We do, but it’s basic.
What should we include in it?
Your cap table should include:
1. Current Ownership: Founders, employees, and existing investors.
2. Dilution Impact: How new investments affect ownership percentages.
3. Option Pool: If you’re creating or expanding an option pool for employees, this should be reflected.
If you haven’t accounted for an option pool yet, now is a good time to consider it. Do you have one set up already?
Not yet.
What’s the typical size?
Option pools are usually around 10–20% of the company’s post-money valuation, depending on your hiring plans. For example, if you aim to hire aggressively post-raise, a 15–20% pool might make sense. Just keep in mind that the option pool dilutes existing shareholders, so it’s often included in the pre-money valuation. Would you like help estimating the dilution impact?
Yes, that would help.
I don’t want to give away too much equity.
Let’s run a quick example. If you set a 15% option pool at a $10M pre-money valuation, that’s $1.5M worth of shares reserved for future employees. This means your effective pre-money valuation drops to $8.5M ($10M - $1.5M) when calculating the investor’s ownership percentage. It’s important to communicate this clearly during negotiations to manage expectations. Does that clarify things, or would you like a deeper breakdown?
That helps.
So investors get diluted by the option pool too?
Yes, but typically the dilution from the option pool is baked into the pre-money valuation. This ensures the burden is shared between founders and new investors, rather than surprising investors with unexpected dilution later. Have you discussed these details with any potential investors yet?
Not yet, but I want to be prepared.
Anything else I should watch for?
Absolutely. Here are a few key points:
1. Valuation Negotiation: Be ready to justify your $10M pre-money valuation with traction, projections, or unique advantages.
2. SAFE or Convertible Notes: If using these instruments, ensure the valuation cap aligns with your target.
3. Board Seats or Voting Rights: Clarify if investors expect a seat on the board or special voting rights.
Are you planning a priced round or using SAFEs/convertible notes?
Priced round.
SAFEs seem complicated.
A priced round is more straightforward and provides clarity on valuation and ownership.
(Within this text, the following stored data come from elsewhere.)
-- ==== Sys2Proof/Machine/Vector.lean ====
section
/-! DEFINITION. The V slot (07_fiard_compute.md, R246 to R262, timing of R279). -/

namespace Sys2Proof.Machine

/-! ### Elements of a register (R247) -/

/-- The 256 lanes. -/
def lanes (v : VWord) : List Word := (List.range 256).map fun i => v.extractLsb' (32 * i) 32

/-- The 128 FP64 elements. -/
def dlanes (v : VWord) : List DWord := (List.range 128).map fun i => v.extractLsb' (64 * i) 64

/-- A register of packed elements of width `w`; unused bytes are zero. -/
def ofElems (w : Nat) (xs : List Nat) : VWord := BitVec.ofNat 8192 (packElems w xs)

/-- A register of lanes. -/
def ofLanes (xs : List Word) : VWord := ofElems 32 (xs.map BitVec.toNat)

/-- A register of FP64 elements. -/
def ofDlanes (xs : List DWord) : VWord := ofElems 64 (xs.map BitVec.toNat)

/-! ### Issue on the vector unit -/

/-- A fault of a V-slot instruction. -/
def faultV (s : State) (r : CoreRef) (code : Nat) : InsRes := insFault s r code 2 0 5

/-- The unit is free, or the partition holds (R279); an instruction that issues occupies it for `occ` cycles. -/
def vUnit (s : State) (r : CoreRef) (occ : Nat) (go : State → InsRes) : InsRes :=
  if s.cyc r < (s.core r.k).vBusy then .hold
  else go (s.updCore r.k fun k => { k with vBusy := s.cyc r + occ })

/-- A write of a whole register after a latency (R185, R247). -/
def writeV (s : State) (r : CoreRef) (lat : Nat) (vd : BitVec 6) (bits : VWord) (poison : Bool) : InsRes :=
  .ok (s.delay r lat 1 (.vreg vd.toNat ⟨bits, poison⟩))

/-- A vector register of a core. -/
def State.v (s : State) (r : CoreRef) (i : BitVec 6) : VReg := (s.core r.k).vreg i.toNat

/-! ### VLD and VST (R248) -/

/-- The lines of a part. -/
def partLines (part : Nat) : Nat := if part = 0 then 8 else 4

/-- The VLDs of a core whose data has not returned. -/
def Core.vldsOut (k : Core) : Nat :=
  (k.writes.filter fun w => match w.act with
    | .vload .. => true
    | _ => false).length

/-- VLD (R222, R224, R225, R248). -/
def insVld (vd : BitVec 6) (rs : BitVec 5) (part : BitVec 2) (s : State) (r : CoreRef) : InsRes :=
  vUnit s r 1 fun s =>
    let k := s.core r.k
    let l := k.lineOf rs
    let n := partLines part.toNat
    if part = 3 then faultV s r fcIllegal
    else
      let ls := lineRun l n
      let bits : VWord := BitVec.ofNat 8192 (linesNat (ls.map fun i => (k.line i).data))
      let faults := (if 8 ≤ k.vldsOut then [insInfo s r fcOverflow 2 0 5] else []) ++
        (if 65536 < l + n then [insInfo s r fcRange 2 0 5] else [])
      checkReadWith s r 2 faults (ls.filter fun i => decide (i < 65536)) <|
        .ok ((s.delay r 6 1 (.vload vd.toNat part.toNat bits (ls.any fun i => (k.line i).poison))).countReads r n)
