-- ==== Sys2Proof/Machine/Ports.lean ====
section
/-! DEFINITION. The router's ports (12_thatre_fabric.md R371 to R397, R410): training, flits and retry, lanes, hellos, the
choice of a time master, the choice of a port for a packet. -/

namespace Sys2Proof.Machine

/-! ### Ports and lanes (R371, R383) -/

/-- A port. -/
def State.port (s : State) (n : Nat) : Port := smapGet .reset s.fab.ports n
/-- The state with a port replaced. -/
def State.setPort (s : State) (n : Nat) (p : Port) : State :=
  { s with fab := { s.fab with ports := smapSet .reset s.fab.ports n p } }
/-- The state with a port changed. -/
def State.updPort (s : State) (n : Nat) (f : Port → Port) : State := s.setPort n (f (s.port n))

/-- FAB_PORT_STAT of a port (R415). -/
def portStatOff (n : Nat) : Nat := 0x030_1004 + 0x100 * n

/-- The source number of a router port (R30). -/
def srcPort (n : Nat) : Nat := srcHub (0x100 + n)

/-- The source number of a lane of a port, at its electrical side (R30). -/
def srcLane (n l : Nat) : Nat :=
  if n < 32 then srcNo (10 + n / 8) (0x100 + 8 * (n % 8) + l) else srcNo (18 + (n - 32) / 4) (0x100 + 4 * ((n - 32) % 4) + l)

/-- The lanes of a port. -/
def portLanes (n : Nat) : Nat := if n < 32 then 8 else 4

/-- The largest width that a number of working lanes allows (R383). -/
def widthFor (n lanes : Nat) : Option Nat := (if n < 32 then [8, 7, 6, 4] else [4, 2]).find? fun w => decide (w ≤ lanes)

/-- A port sends flits: in LINK and in UP (R376). -/
def Port.linked (p : Port) : Bool := p.st == .link || p.st == .up

/-- What a port keeps when it leaves LINK or UP (R415). -/
def Port.down (p : Port) : Port :=
  { Port.reset with
      en := p.en, rateCap := p.rateCap, timeEn := p.timeEn, downSeen := p.downSeen, widthChanged := p.widthChanged
      retries := p.retries, trainFails := p.trainFails }

/-! ### Flits (R379) -/

/-- The CRC-64 of a flit (R379): the polynomial of ECMA-182, the rest open (log 11). -/
def crc64 (bytes : List Byte) : BitVec 64 :=
  let up := fun (r : BitVec 64) (b : Byte) => (List.range 8).foldl (fun (r : BitVec 64) _ =>
    (r <<< 1) ^^^ (if r.msb then 0x42F0E1EBA9EA3693 else 0)) (r ^^^ (b.setWidth 64 <<< 56))
  let down := fun (r : BitVec 64) (b : Byte) => (List.range 8).foldl (fun (r : BitVec 64) _ =>
    (r >>> 1) ^^^ (if r.getLsbD 0 then 0xC96C5795D7870F42 else 0)) (r ^^^ b.setWidth 64)
  bytes.foldl (if Config.flitCrcReflected then down else up) Config.flitCrcInit ^^^ Config.flitCrcOut

/-- `k` bits of a flit from a bit. -/
def flitField (f : MemLine) (lo w : Nat) : Nat := (f.toNat >>> lo) % 2 ^ w

/-- The CRC of a flit is good (R379). -/
def flitGood (f : MemLine) : Bool :=
  flitField f (8 * 248) 64 == (crc64 ((List.range 248).map fun i => BitVec.ofNat 8 (flitField f (8 * i) 8))).toNat

/-- The header of a flit (R379). -/
structure FlitHead where
  vc : Nat
  type : Nat
  seq : BitVec 12
  ack : BitVec 12
  nak : Bool
  crvc : Nat
  credits : Nat
deriving DecidableEq, Repr

/-- A flit (R379): 8 bytes of header, 240 of packet data, the CRC. -/
def flitOf (h : FlitHead) (data : List Byte) : MemLine :=
  let body := natBytes 8 (h.vc + h.type * 2 ^ 2 + h.seq.toNat * 2 ^ 4 + h.ack.toNat * 2 ^ 16 + b2n h.nak * 2 ^ 28 + h.crvc * 2 ^ 29 +
    h.credits * 2 ^ 32) ++ data
  BitVec.ofNat 2048 (bytesNat (body ++ natBytes 8 (crc64 body).toNat))

/-! ### Sending (R380, R381, R385 to R387) -/

/-- The virtual channel of a packet kind (R386). -/
def packetVc (p : Packet) : Nat :=
  match p.kind.toNat with
  | 0x01 | 0x03 | 0x04 | 0x06 => 0
  | 0x02 | 0x05 | 0x07 | 0x08 | 0x09 => 1
  | 0x10 => 2
  | _ => 3

/-- A packet's bytes: 32 of header and its payload (R385). -/
def packetBytes (p : Packet) : List Byte :=
  natBytes 2 p.dst.toNat ++ natBytes 2 p.src.toNat ++ [p.kind, p.flow] ++ natBytes 2 p.len ++ natBytes 4 p.seq.toNat ++
    natBytes 4 p.tag.toNat ++ natBytes 8 p.addr.toNat ++ natBytes 4 p.reason.toNat ++ [BitVec.ofNat 8 (b2n p.poison)] ++
    natBytes 1 p.hops ++ [0, 0] ++ p.payload

/-- The receive buffer of a channel in flits (R380). -/
def bufferFlits : Nat → Nat
  | 2 => 512
  | 3 => 32
  | _ => 256

/-- A channel has a data flit to send, the credit for it, and the replay buffer room (R376, R380, R381). -/
def Port.canFlit (p : Port) (vc : Nat) : Bool :=
  (p.st == .up || (p.st == .link && vc == 3)) && smapGet 0 p.credits vc != 0 && decide (p.sent.length < 512) &&
    (!(smapGet [] p.rest vc).isEmpty || p.queue.any fun k => packetVc k == vc)

/-- The channel of the next data flit (R380): VC3 first, the others one flit each in turn. -/
def Port.nextVc (p : Port) : Option Nat :=
  if p.canFlit 3 then some 3 else ([0, 1, 2].map fun i => (p.turn + i) % 3).find? p.canFlit

/-- Packets of a channel follow bytes until a flit is full, without padding (R387): the bytes, the packets taken, those left. -/
def fillFlit (vc : Nat) : List Byte → List Packet → List Byte × List Packet × List Packet
  | bs, [] => (bs, [], [])
  | bs, k :: ks =>
    if packetVc k = vc ∧ bs.length < 240 then
      let r := fillFlit vc (bs ++ packetBytes k) ks
      (r.1, k :: r.2.1, r.2.2)
    else
      let r := fillFlit vc bs ks
      (r.1, r.2.1, k :: r.2.2)

/-- The channel whose credits the next flit returns, and how many. -/
def Port.giveBack (p : Port) : Nat × Nat :=
  match p.owed with
  | [] => (0, 0)
  | e :: _ => (e.1, min 65535 e.2)

/-- A flit made by a port (R379): it carries the ACK of what has come and returns credits. -/
def Port.makeFlit (p : Port) (vc type : Nat) (nak : Bool) (data : List Byte) : MemLine × Port :=
  let c := p.giveBack
  (flitOf ⟨vc, type, p.txSeq, p.rxSeq - 1, nak, c.1, c.2⟩ data,
    { p with owed := smapUpd 0 p.owed c.1 (· - c.2), ackDue := false })

/-- A data flit of a channel (R379, R381, R387): the packets that it begins, the flit, the port. -/
def Port.dataFlit (p : Port) (vc : Nat) : List Packet × MemLine × Port :=
  let (bs, taken, left) := fillFlit vc (smapGet [] p.rest vc) p.queue
  let data := bs.take 240 ++ (List.range (240 - bs.length)).map fun i => Config.flitFill (bs.length + i)
  let (f, q) := p.makeFlit vc 0 false data
  (taken, f, { q with
    queue := left, rest := smapSet [] q.rest vc (bs.drop 240), credits := smapUpd 0 q.credits vc (· - 1), txSeq := q.txSeq + 1
    sent := q.sent ++ [⟨q.txSeq, f, 0⟩], turn := if vc = 3 then q.turn else (vc + 1) % 3 })

/-- A flit without packet data (R379, R381). -/
def Port.idleFlit (p : Port) (nak : Bool) : MemLine × Port := p.makeFlit 0 1 nak (List.replicate 240 0)

/-- Data flits, while there is one to send: what leaves, and the port. The replay buffer bounds their number. -/
def Port.pump (n : Nat) : Nat → Port → List Output × Port
  | 0, p => ([], p)
  | fuel + 1, p =>
    match p.nextVc with
    | none => ([], p)
    | some vc =>
      let d := p.dataFlit vc
      let r := Port.pump n fuel d.2.2
      ((d.1.map fun k => .packet n k) ++ (.flit n d.2.1 :: r.1), r.2)

/-- Idle flits, while credits or an ACK are to be told and no data flit has told them (R381). -/
def Port.idle (n : Nat) : Nat → Port → List Output × Port
  | 0, p => ([], p)
  | fuel + 1, p =>
    if p.owed.isEmpty && !p.ackDue then ([], p)
    else
      let d := p.idleFlit false
      let r := Port.idle n fuel d.2
      (.flit n d.1 :: r.1, r.2)

/-- What a port has sent leaves the module, and its link engine beats (R484). -/
def State.sendAll (s : State) (n : Nat) (r : List Output × Port) : State :=
  r.1.foldl State.emit (s.setPort n (if r.1.isEmpty then r.2 else { r.2 with lastFlit := s.now }))

/-- A port sends what it can (R380, R381). -/
def State.pumpPort (s : State) (n : Nat) : State :=
  if !(s.port n).linked then s
  else
    let r := Port.pump n 512 (s.port n)
    let i := Port.idle n 8 r.2
    s.sendAll n (r.1 ++ i.1, i.2)

/-- A packet given to a port. -/
def State.portSend (s : State) (n : Nat) (k : Packet) : State :=
  (s.updPort n fun p => { p with queue := p.queue ++ [k] }).pumpPort n

/-! ### Routing (R394 to R397) -/

/-- An entry of the routing table (R394, R415). -/
def State.routeEntry (s : State) (dst : NodeId) : BitVec 24 := smapGet 0xFF_FFFF s.fab.route dst.toNat

/-- The live next hops of an entry, in table order (R395). -/
def State.live (s : State) (dst : NodeId) : List Nat :=
  let e := s.routeEntry dst
  ((List.range 4).map fun i => (e.toNat >>> (6 * i)) % 64).filter fun n => decide (n ≤ 39) && (s.port n).st == .up

/-- The hash of R395. -/
def routeHash (src dst flow : Nat) : Nat :=
  let h := ((src * 0x9E37) ^^^ (dst * 0x7F4B) ^^^ (flow * 0x2C1B)) % 2 ^ 16
  h ^^^ (h >>> 7)

/-- The port of a packet (R395); none where no next hop is live. -/
def State.choosePort (s : State) (p : Packet) : Option Nat :=
  let l := s.live p.dst
  l[routeHash p.src.toNat p.dst.toNat p.flow.toNat % l.length]?

/-- A packet that arrived on a port is discarded and counted (R386, R415); one that came on none is not. -/
def State.countDiscard (s : State) (n : Nat) : State :=
  if n < 40 then s.updPort n fun q => { q with trainFails := min 65535 (q.trainFails + 1) } else s

/-- A packet with no live next hop is discarded, and the router returns REFUSE to its source (R397): for a request in the name of its
destination, so that the pair and the number of R402 name it, else in its own (DEDUCED, log 30). The module's own request fails
at once; its own answers are dropped. -/
def State.unroutable (s : State) (port : Nat) (p : Packet) : State :=
  let request := packetVc p == 0 || packetVc p == 2
  if p.src = s.fab.node then
    if !request then s
    else match s.findReq p.dst p.seq with
      | some q => if packetVc p = 0 then s.failReq q 1 else s.failColl p.tag p.reason.toNat 1
      | none => if packetVc p = 2 then s.failColl p.tag p.reason.toNat 1 else s
  else
    let s1 := s.countDiscard port
    if s.fab.node = 0 then s1
    else s1.toRouter
      { p with dst := p.src, src := if request then p.dst else s.fab.node, kind := 0x09, len := 0, reason := 1, poison := false, hops := 0
               payload := [] }

/-- A packet sent on its way (R395, R397); it came on a port, or on none. -/
def State.sendVia (s : State) (port : Nat) (p : Packet) : State :=
  match s.choosePort p with
  | some n => s.portSend n p
  | none => s.unroutable port p

/-! ### The choice of a time master (R410) -/

/-- The pairs that the ports offer, with their ports: hops above 15 are ignored. -/
def State.offers (s : State) : List (Nat × Nat × Nat) :=
  (List.range 40).filterMap fun n =>
    let p := s.port n
    if p.timeEn && p.st == .up then
      p.advert.bind fun a => if a.hops + 1 ≤ 15 then some (a.master.toNat, a.hops + 1, n) else none
    else none

/-- A pair is better than another (R410). -/
def betterPair (a b : Nat × Nat × Nat) : Bool :=
  decide (a.1 < b.1) || (a.1 == b.1 && (decide (a.2.1 < b.2.1) || (a.2.1 == b.2.1 && decide (a.2.2 < b.2.2))))

/-- The best offer. -/
def State.bestOffer (s : State) : Option (Nat × Nat × Nat) :=
  s.offers.foldl (fun o x => match o with
    | some y => if betterPair x y then some x else some y
    | none => some x) none

/-- The node adverts itself (R410). -/
def State.advertsSelf (s : State) : Bool :=
  s.time.timeCapable && s.fab.node != 0 && (s.time.lockedOnce || s.time.timedOut)

/-- The best pair is the node's own advert. -/
def State.ownBest (s : State) : Bool :=
  s.advertsSelf && match s.bestOffer with
    | some x => !decide (x.1 < s.fab.node.toNat)
    | none => true

/-- The port that leads to the time parent (R410, R415). -/
def State.timeParent (s : State) : Option Nat :=
  if s.ownBest then none else s.bestOffer.map fun x => x.2.2
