-- ==== Sys2Proof/Machine/Dump.lean ====
section
/-! DEFINITION. Crash dumps (15_hangs_reset.md R501 to R507). The headers of R505 stand as the spec gives them; the data of
the records are open (log 39). -/

namespace Sys2Proof.Machine

/-- A unit is in the scope of a dump (R501, R502). Those of a partition are its cores (DEDUCED, log 39). -/
def State.inScope (s : State) (u : DumpScope) (src : Nat) : Bool :=
  match u with
  | .module => true
  | .hub => src / 2048 == dieHub
  | .die d => src / 2048 == d.toNat
  | .part n => (s.coresOf n.toNat).any fun e => decide (srcCore e.2 0 ≤ src) && decide (src < srcCore e.2 8)

/-- Some memory die does not answer (R503): it has no power, or its link to the hub is lost. -/
def State.memDieDead (s : State) : Bool :=
  !s.power.rails || (List.range 5).any fun d =>
    (smapGet .reset s.links (srcHub (0x3C4 + d))).lost || (smapGet .reset s.links (srcNo (5 + d) 0x3C4)).lost

/-- A dump begins, or is skipped while one is held (R501, R504). One that runs goes on. A dump is a wake event (R524). -/
def State.startDump (s : State) (trigger : Nat) (scope : DumpScope) : State :=
  if s.ladder.dump.isSome then s
  else if s.ladder.full && !s.ladder.overwrite then
    { s with ladder := { s.ladder with skipped := min 255 (s.ladder.skipped + 1) } }
  else { s with ladder := { s.ladder with dump := some ⟨trigger, scope, s.now, [], s.memDieDead, s.ladder.sram⟩ } }.wake

/-- DUMP_START (R501): before a partition reset, a module reset or a power cycle, while AUTO is set. -/
def dumpStart (pt : Option Pt) (cycle : Bool) (s : State) : State :=
  if !s.ladder.auto then s
  else match pt with
    | some n => s.startDump 1 (.part n)
    | none => s.startDump (if cycle then 3 else 2) .module

/-- The scope that DUMP_CTRL names (R507); 7 names none. -/
def Ladder.dumpScope (l : Ladder) : Option DumpScope :=
  match l.scope.toNat with
  | 0 => some .module
  | 1 => some .hub
  | 2 => some (.die 0)
  | 3 => some (.die 1)
  | 4 => some (.die 2)
  | 5 => some (.die 3)
  | 6 => some (.part l.scopePt)
  | _ => none

/-- DUMP_GO (R501). -/
def dumpGo (s : State) : State :=
  match s.ladder.dumpScope with
  | some u => s.startDump 0 u
  | none => s

/-- DUMP_UNIT_TIMEOUT (R502, R503): a hole; unit 0 stands for a die that does not answer at all. -/
def dumpUnitTimeout (src : Nat) (s : State) : State :=
  match s.ladder.dump with
  | none => s
  | some r =>
    let d := src / 2048
    let us := if src % 2048 = 0 then (dieUnits d).map (srcNo d) else if (dieUnits d).contains (src % 2048) then [src] else []
    let new := us.filter fun u => s.inScope r.scope u && !r.holes.contains u
    let dead := decide (src % 2048 = 0) && decide (5 ≤ d) && decide (d < 10)
    { s with ladder := { s.ladder with dump := some { r with holes := r.holes ++ new, toSram := r.toSram || dead } } }

/-- The header of a dump (R505). -/
def DumpRun.header (r : DumpRun) (now records bytes : Nat) : List Byte :=
  let pt := match r.trigger, r.scope with
    | 1, .part n => n.toNat
    | _, _ => 0xFF
  natBytes 4 0x5044_5844 ++ natBytes 2 1 ++ natBytes 1 r.trigger ++ natBytes 1 pt ++ natBytes 8 r.began ++ natBytes 8 now ++
    natBytes 4 records ++ natBytes 4 r.holes.length ++ natBytes 8 bytes ++ List.replicate 24 0

/-- The bytes that a destination holds (R348, R503). -/
def DumpRun.room (r : DumpRun) : Nat := if r.toSram then 16 * mib else 512 * mib

/-- A byte of the dump SRAM. -/
def Ladder.sramByte (l : Ladder) (a : Nat) : Byte :=
  (smapFind l.sramBytes a).getD (match l.sramSeed with
    | some q => Config.freeByte q a
    | none => 0)

/-- The bytes of a record with its padding (R505). -/
def dumpSize (x : DumpRec) : Nat := 16 + 16 * ceilDiv x.len.toNat 16

/-- The header of a record (R505). -/
def dumpHead (x : DumpRec) : List Byte :=
  natBytes 2 x.src.toNat ++ natBytes 1 (b2n x.pass1) ++ natBytes 1 x.status.toNat ++ natBytes 4 x.len.toNat ++ natBytes 8 x.off.toNat

/-- The bytes of a dump that the spec gives, by their places: the headers and the padding (R505). The data between are open (log 39). -/
def dumpPieces : Nat → List DumpRec → List (Nat × List Byte)
  | _, [] => []
  | o, x :: xs => (o, dumpHead x) :: (o + 16 + x.len.toNat, List.replicate (dumpSize x - 16 - x.len.toNat) 0) :: dumpPieces (o + dumpSize x) xs

/-- The units of a scope, in ascending source number. -/
def State.scopeUnits (s : State) (u : DumpScope) : List Nat :=
  (List.range 20).flatMap fun d => ((dieUnits d).map (srcNo d)).filter (s.inScope u)

/-- The records are those of the dump (R501, R502, R505): each pass in ascending source number, no unit outside the scope, none of the
scope left out, a hole where a unit has not answered and nowhere else. -/
def State.recordsOk (s : State) (r : DumpRun) (xs : List DumpRec) : Bool :=
  let key := fun (x : DumpRec) => (b2n x.pass1 * 2 ^ 16 + x.src.toNat) * 2 ^ 64 + x.off.toNat
  decide (xs.Pairwise fun x y => key x ≤ key y) &&
    xs.all (fun x => unitOk x.src.toNat && s.inScope r.scope x.src.toNat && (r.sram || !x.pass1) &&
      (x.status == 1) == r.holes.contains x.src.toNat && (x.status != 1 || x.len == 0)) &&
    (s.scopeUnits r.scope).all fun u => xs.any fun x => !x.pass1 && x.src.toNat == u

/-- A dump stands in its destination. -/
def State.storeDump (s : State) (r : DumpRun) (xs : List DumpRec) (bytes : Nat) : State :=
  let s1 := { s with free := s.free + 1 }
  let pieces := (0, r.header s.now xs.length bytes) :: dumpPieces 64 xs
  if r.toSram then
    { s1 with ladder := { s1.ladder with
        sramSeed := some s.free
        sramBytes := pieces.foldl (fun m e => e.2.zipIdx.foldl (fun m b => smapInsert m (e.1 + b.2) b.1) m) [] } }
  else
    pieces.foldl (fun s e => s.memPut (s.mem.dumpBase + e.1) e.2) { s1 with mem := s1.mem.openArea s1.mem.dumpBase bytes s.free }

/-- The copy of the dump SRAM to the host (R503, R540). -/
def State.copyDump (s : State) (bytes : Nat) : State :=
  if s.ladder.dumpHost = 0 ∨ !s.canSend 0 then s
  else (byteRuns s.maxPayload 0 ((List.range bytes).map fun i => some (s.ladder.sramByte i))).foldl (fun s r =>
    s.emit (.hostWrite 0 (s.ladder.dumpHost.toNat + r.1) r.2 false false)) s

/-- DUMP_END (R503, R505): the dump is complete, or its destination is full or its limit has passed and what is left is TRUNCATED. -/
def dumpEnd (xs : List DumpRec) (s : State) : State :=
  match s.ladder.dump with
  | none => s
  | some r =>
    let bytes := 64 + (xs.map dumpSize).sum
    let cut := xs.any fun x => x.status == 2
    if !s.recordsOk r xs ∨ r.room < bytes ∨ (cut ∧ s.now < r.began + s.ladder.limit.toNat * 1000000 ∧ bytes + 16 ≤ r.room) then s
    else
      let s1 := s.storeDump r xs bytes
      let s2 := { s1 with ladder := { s1.ladder with dump := none, full := true, inSram := r.toSram, truncated := cut } }
      (if r.toSram then s2.copyDump bytes else s2).hwSet 0x003_0104 2

/-- DUMP_PORT_DATA_READ (R507). -/
def dumpPortDataRead (s : State) : State :=
  let a := s.ladder.portAddr.toNat
  { s with reply := some (.word (BitVec.ofNat 32 (bytesNat ((List.range 4).map fun i => s.ladder.sramByte (a + i)))))
           ladder := { s.ladder with portAddr := s.ladder.portAddr + 4 } }

/-! ### The rows -/

/-- DUMP_START (R501). -/
def execDumpStart (pt : Option Pt) (cycle : Bool) (s : State) : Out := .next (dumpStart pt cycle s)
/-- DUMP_GO (R501). -/
def execDumpGo (s : State) : Out := .next (s.hostReg 0x003_0100 fun s => dumpGo s)
/-- DUMP_UNIT_TIMEOUT (R502). -/
def execDumpUnitTimeout (src : SrcNo) (s : State) : Out := .next (dumpUnitTimeout src.toNat s)
/-- DUMP_END (R503). -/
def execDumpEnd (recs : List DumpRec) (s : State) : Out := .next (dumpEnd recs s)
/-- DUMP_PORT_DATA_READ (R507), by the host or over I3C. -/
def execDumpPortDataRead (s : State) : Out := .next (if s.power.alwaysOn then dumpPortDataRead s else s)

end Sys2Proof.Machine
end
It’s a good choice if you’ve already gained traction and can justify your valuation. Do you already have legal counsel to draft your term sheet and investment agreements?
Not yet.
Do I need a lawyer for that?
Yes, I highly recommend it. An experienced lawyer ensures the terms protect your interests and comply with regulations. For example, they’ll help with key documents like:
- Term Sheet: Outlines the investment terms.
- Stock Purchase Agreement: Details the issuance of shares.
- Amended Bylaws or Operating Agreement: Reflects changes from the investment.
Would you like help finding a lawyer experienced in startup financing?
Maybe.
I’ll need to check costs first.
That’s fair. Legal fees vary, but many lawyers offer flat rates for early-stage financing. It’s worth comparing costs to ensure you’re getting good value. In the meantime, keep your focus on understanding and negotiating favorable terms. Clear communication with investors builds trust and prevents misunderstandings later. Does this cover everything you were hoping to learn today?
Yes, this was helpful.
Thanks, Dolan.
You’re very welcome! If you’re happy with the advice I provided, I’d really appreciate a review. It helps others know they can rely on me for guidance. Best of luck with your fundraising! Let me know if more questions come up.
Will do. Thanks again.
Thank you! Have a great day, and best of luck!
- Startup law questions
- Issue with borrower not paying as agreed.
- Should I use a SAFE note template I found?
- I am an investor and have a SAFE note to sign. what should i look for?
- What is the best way to raise money from angel investors?
- Downloaded Y Combinator SAFE note and need to fill it out.
Disclaimer : The content and discussions on this platform are for informational purposes only and do not constitute legal advice or create an attorney-client relationship. Participation, including submitting questions or reading responses, does not establish an attorney-client relationship, and communications are not protected by attorney-client privilege. Use of this platform is at your own risk, and neither the operators nor contributors are liable for any outcomes resulting from reliance on the provided information. Users should avoid sharing sensitive personal information, as while efforts are made to redact such details, submissions remain the user’s responsibility. By submitting content, you grant us the right to edit, publish, and display it in accordance with our Terms of Use. Legal information provided may not apply in all jurisdictions, and laws may vary or change over time; consult a licensed attorney for advice specific to your situation.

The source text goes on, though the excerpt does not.